Exercise objective: Each line of the material that mentions the word "workFrom" is to be copied.

Source material:

/-- The command's work is done: everything it wrote stands, it awaits its acknowledgements, and what it asked for is
forgotten. -/
def finished (c : CoreId) (q : Nat) (w : EWork) : State :=
  { (w.s.modCore c fun k => k.markDone q w.acks) with tier := w.s.tier.forget (.engine c q) }

/-- The row does the work of the started command, unless its unit has owed work of another source to do first: it completes, waits for
data leaving only its requests, or stops with the core fault it meets at the point it has reached. -/
def DoesWork (i : Instr) (work : EM Unit) (s : State) (c : CoreId) (q : Nat) (r : Run) : Prop :=
  (s.yields c r = true → exec i s = .next (s.settle s)) ∧ (s.yields c r = false →
  (∀ w, Completes work s c q r w → exec i s = .next (s.settle (finished c q w))) ∧
  (∀ w, work.run (workFrom s c q r) = .ok () w → w.missing = true → exec i s = .next (s.settle (w.waits (workState s c q)))) ∧
  (∀ w, work.run (workFrom s c q r) = .error .wait w → exec i s = .next (s.settle (w.waits (workState s c q)))) ∧
  (∀ w code, work.run (workFrom s c q r) = .error (.fault code) w → exec i s = .next (s.settle
    (raise code 1 c.toNat r.args.task.taskId.toNat
      { (w.s.modCore c fun k => k.markFailed q) with tier := w.s.tier.forget (.engine c q) }))))

/-- A STASH that starts takes its slot, where the almanac declares it and it is EMPTY: the slot is PENDING. -/
def takesSlot (c : CoreId) (q : Nat) (cmd : EngCmd) (a : EArgs) (s : State) : State :=
  if cmd.slot = .x ∧ cmd.op = 2 ∧ cmd.tgt = 5 then
    match s.run.active.slotEntry (a.param.toNat / 2 ^ 48), mapFind s.granary.slots (a.param.toNat / 2 ^ 48) with
    | some _, none => { s with granary := { s.granary with
        slots := mapPut s.granary.slots (a.param.toNat / 2 ^ 48) ⟨.pending, c.toNat * 16 + q, 0⟩ } }
    | _, _ => s
  else s

/-- A descriptor in the local store with one access, of `n` bytes at task offset `a`. -/
def oneAccess (a n : Nat) : Desc :=
  { base := BitVec.ofNat 64 a, stride0 := 0, stride1 := 0, stride2 := 0, count0 := 1, count1 := 1, count2 := 1,
    size := BitVec.ofNat 16 n, space := 1 }

end Sys2Proof.Claims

Response to the task:
  (∀ w, work.run (workFrom s c q r) = .ok () w → w.missing = true → exec i s = .next (s.settle (w.waits (workState s c q)))) ∧
  (∀ w, work.run (workFrom s c q r) = .error .wait w → exec i s = .next (s.settle (w.waits (workState s c q)))) ∧
  (∀ w code, work.run (workFrom s c q r) = .error (.fault code) w → exec i s = .next (s.settle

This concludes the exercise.